Interactive Study Demo

Use this to step through a reusable interview workflow for this problem.

Custom checkpoints (one per line)

Press Step or Run All to begin.

Step 07

Complexity Analysis

Time

O(n)

Space

O(1)

Approach Breakdown

BRUTE FORCE

O(n²) time

O(1) space

Two nested loops check every pair of elements. The outer loop picks one element, the inner loop scans the rest. For n elements that is n × (n−1)/2 comparisons = O(n²). No extra memory — just two loop variables.

TWO POINTERS

O(n) time

O(1) space

Each pointer traverses the array at most once. With two pointers moving inward (or both moving right), the total number of steps is bounded by n. Each comparison is O(1), giving O(n) overall. No auxiliary data structures are needed — just two index variables.
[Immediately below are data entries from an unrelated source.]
-- ==== Sys2Proof/Machine/Longs.lean ====
section
/-! DEFINITION. Meanings of the long and open instructions of classes 2 to 7 (spec/10 R289 to R304), issued at the PC of a program (spec/09 R255, R260). -/

namespace Sys2Proof.Machine

/-- TENSOR_MOV (R289). -/
def execTensorMov (p : Part) (f : FmtT) (x : Sec2) (s : State) : Result :=
  .next (issueT p.val 2 f (longIssue p.val 2 0x00 f (sec2Word x) false) s)

/-- CVT (R325). -/
def execCvt (p : Part) (f : FmtT) (x : Sec2) (s : State) : Result :=
  .next (issueT p.val 2 f (longIssue p.val 2 0x01 f (sec2Word x) false) s)

/-- FILL (R289). -/
def execFill (p : Part) (f : FmtT) (x : Sec2) (s : State) : Result :=
  .next (issueT p.val 2 f (longIssue p.val 2 0x02 f (sec2Word x) false) s)

/-- COMPRESS (R140). -/
def execCompress (p : Part) (f : FmtT) (x : Sec2) (s : State) : Result :=
  .next (issueT p.val 2 f (longIssue p.val 2 0x03 f (sec2Word x) false) s)

/-- EXPAND (R141). -/
def execExpand (p : Part) (f : FmtT) (x : Sec2) (s : State) : Result :=
  .next (issueT p.val 2 f (longIssue p.val 2 0x04 f (sec2Word x) false) s)

/-- PUBLISH (R334). -/
def execPublish (p : Part) (f : FmtT) (x : Sec2) (s : State) : Result :=
  .next (issueT p.val 2 f (longIssue p.val 2 0x08 f (sec2Word x) false) s)

/-- PAGE_SEAL (R291). -/
def execPageSeal (p : Part) (f : FmtT) (x : Sec2) (s : State) : Result :=
  .next (issueT p.val 2 f (longIssue p.val 2 0x0A f (sec2Word { x with pop := 0 }) false) s)

/-- PAGE_RETAIN (R291). -/
def execPageRetain (p : Part) (f : FmtT) (x : Sec2) (s : State) : Result :=
  .next (issueT p.val 2 f (longIssue p.val 2 0x0A f (sec2Word { x with pop := 1 }) false) s)

/-- PAGE_RELEASE (R291). -/
def execPageRelease (p : Part) (f : FmtT) (x : Sec2) (s : State) : Result :=
  .next (issueT p.val 2 f (longIssue p.val 2 0x0A f (sec2Word { x with pop := 2 }) false) s)

/-- PFARM (R321). -/
def execPfarm (p : Part) (f : FmtT) (_x : Sec2) (s : State) : Result :=
  .next (issueT p.val 2 f (pfarmOp p.val f) s)

/-- EW (R293). -/
def execEw (p : Part) (f : FmtT) (x : Sec34) (s : State) : Result :=
  .next (issueT p.val 3 f (longIssue p.val 3 0x00 f (sec34Word x) false) s)

/-- MAP (R293). -/
def execMap (p : Part) (f : FmtT) (x : Sec34) (s : State) : Result :=
  .next (issueT p.val 3 f (longIssue p.val 3 0x01 f (sec34Word x) false) s)

/-- ADAMW (R132). -/
def execAdamw (p : Part) (f : FmtT) (x : Sec34) (s : State) : Result :=
  .next (issueT p.val 4 f (longIssue p.val 4 0x00 f (sec34Word x) false) s)

/-- LION (R132). -/
def execLion (p : Part) (f : FmtT) (x : Sec34) (s : State) : Result :=
  .next (issueT p.val 4 f (longIssue p.val 4 0x01 f (sec34Word x) false) s)

/-- SGDM (R132). -/
def execSgdm (p : Part) (f : FmtT) (x : Sec34) (s : State) : Result :=
  .next (issueT p.val 4 f (longIssue p.val 4 0x02 f (sec34Word x) false) s)

/-- MSTEP (R294). -/
def execMstep (p : Part) (f : FmtT) (x : Sec34) (s : State) : Result :=
  .next (issueT p.val 4 f (longIssue p.val 4 0x03 f (sec34Word x) false) s)

/-- CODE_DELTA (R297). -/
def execCodeDelta (p : Part) (f : FmtT) (x : Sec5) (s : State) : Result :=
  .next (issueT p.val 5 f (longIssue p.val 5 0x00 f (sec5Word x) false) s)

/-- CODE_FRESH (R298). -/
def execCodeFresh (p : Part) (f : FmtT) (x : Sec5) (s : State) : Result :=
  .next (issueT p.val 5 f (longIssue p.val 5 0x01 f (sec5Word x) false) s)

/-- DECODE_UNIT (R301). -/
def execDecodeUnit (p : Part) (f : FmtT) (x : Sec5) (s : State) : Result :=
  .next (issueT p.val 5 f (longIssue p.val 5 0x04 f (sec5Word x) false) s)

/-- AUDIT (R299). -/
def execAudit (p : Part) (f : FmtT) (x : Sec5) (s : State) : Result :=
  .next (settle (issueT p.val 5 f (auditIssue p.val f x) s))

/-- REBUILD (R300). -/
def execRebuild (p : Part) (f : FmtT) (_x : Sec5) (s : State) : Result :=
  .next (settle (issueT p.val 5 f (rebuildIssue p.val f) s))

/-- RS (R302). -/
def execRs (p : Part) (f : FmtT) (x : Sec6) (s : State) : Result :=
  .next (settle (issueT p.val 6 f (collIssue p.val 0 f x) s))

/-- AG (R302). -/
def execAg (p : Part) (f : FmtT) (x : Sec6) (s : State) : Result :=
  .next (settle (issueT p.val 6 f (collIssue p.val 1 f x) s))

/-- AR (R302). -/
def execAr (p : Part) (f : FmtT) (x : Sec6) (s : State) : Result :=
  .next (settle (issueT p.val 6 f (collIssue p.val 2 f x) s))

/-- BC (R302). -/
def execBc (p : Part) (f : FmtT) (x : Sec6) (s : State) : Result :=
  .next (settle (issueT p.val 6 f (collIssue p.val 3 f x) s))

/-- RLOAD (R304). -/
def execRload (p : Part) (f : FmtT) (x : Sec7) (s : State) : Result :=
  .next (settle (issueT p.val 7 f (fabricOp p.val 0x00 f x) s))

/-- RSTORE (R304). -/
def execRstore (p : Part) (f : FmtT) (x : Sec7) (s : State) : Result :=
  .next (settle (issueT p.val 7 f (fabricOp p.val 0x01 f x) s))

/-- RADD32 (R304). -/
def execRadd32 (p : Part) (f : FmtT) (x : Sec7) (s : State) : Result :=
  .next (settle (issueT p.val 7 f (fabricOp p.val 0x02 f x) s))

/-- RADD64 (R304). -/
def execRadd64 (p : Part) (f : FmtT) (x : Sec7) (s : State) : Result :=
  .next (settle (issueT p.val 7 f (fabricOp p.val 0x03 f x) s))

/-- RSWAP (R304). -/
def execRswap (p : Part) (f : FmtT) (x : Sec7) (s : State) : Result :=
  .next (settle (issueT p.val 7 f (fabricOp p.val 0x04 f x) s))

/-- RCAS (R304). -/
def execRcas (p : Part) (f : FmtT) (x : Sec7) (s : State) : Result :=
  .next (settle (issueT p.val 7 f (fabricOp p.val 0x05 f x) s))

/-- RAND (R304). -/
def execRand (p : Part) (f : FmtT) (x : Sec7) (s : State) : Result :=
  .next (settle (issueT p.val 7 f (fabricOp p.val 0x06 f x) s))

/-- ROR (R304). -/
def execRor (p : Part) (f : FmtT) (x : Sec7) (s : State) : Result :=
  .next (settle (issueT p.val 7 f (fabricOp p.val 0x07 f x) s))

/-- RXOR (R304). -/
def execRxor (p : Part) (f : FmtT) (x : Sec7) (s : State) : Result :=
  .next (settle (issueT p.val 7 f (fabricOp p.val 0x08 f x) s))

/-- RUMIN (R304). -/
def execRumin (p : Part) (f : FmtT) (x : Sec7) (s : State) : Result :=
  .next (settle (issueT p.val 7 f (fabricOp p.val 0x09 f x) s))

/-- RUMAX (R304). -/
def execRumax (p : Part) (f : FmtT) (x : Sec7) (s : State) : Result :=
  .next (settle (issueT p.val 7 f (fabricOp p.val 0x0A f x) s))

/-- RGFMAC (R304). -/
def execRgfmac (p : Part) (f : FmtT) (x : Sec7) (s : State) : Result :=
  .next (settle (issueT p.val 7 f (fabricOp p.val 0x0B f x) s))

/-- RTADD (R304). -/
def execRtadd (p : Part) (f : FmtT) (x : Sec7) (s : State) : Result :=
  .next (settle (issueT p.val 7 f (fabricOp p.val 0x0C f x) s))

/-- COPY (R242). -/
def execCopy (p : Part) (f : FmtT) (x : Sec7) (s : State) : Result :=
  .next (settle (issueT p.val 7 f (fabricOp p.val 0x0D f x) s))

end Sys2Proof.Machine
end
Shortcut: Two converging pointers on sorted data → O(n) time, O(1) space.

Coach Notes

Common Mistakes

Review these before coding to avoid predictable interview regressions.

Off-by-one on range boundaries

Wrong move: Loop endpoints miss first/last candidate.

Usually fails on: Fails on minimal arrays and exact-boundary answers.

Fix: Re-derive loops from inclusive/exclusive ranges before coding.

Overflow in intermediate arithmetic

Wrong move: Temporary multiplications exceed integer bounds.

Usually fails on: Large inputs wrap around unexpectedly.

Fix: Use wider types, modular arithmetic, or rearranged operations.

Moving both pointers on every comparison

Wrong move: Advancing both pointers shrinks the search space too aggressively and skips candidates.

Usually fails on: A valid pair can be skipped when only one side should move.

Fix: Move exactly one pointer per decision branch based on invariant.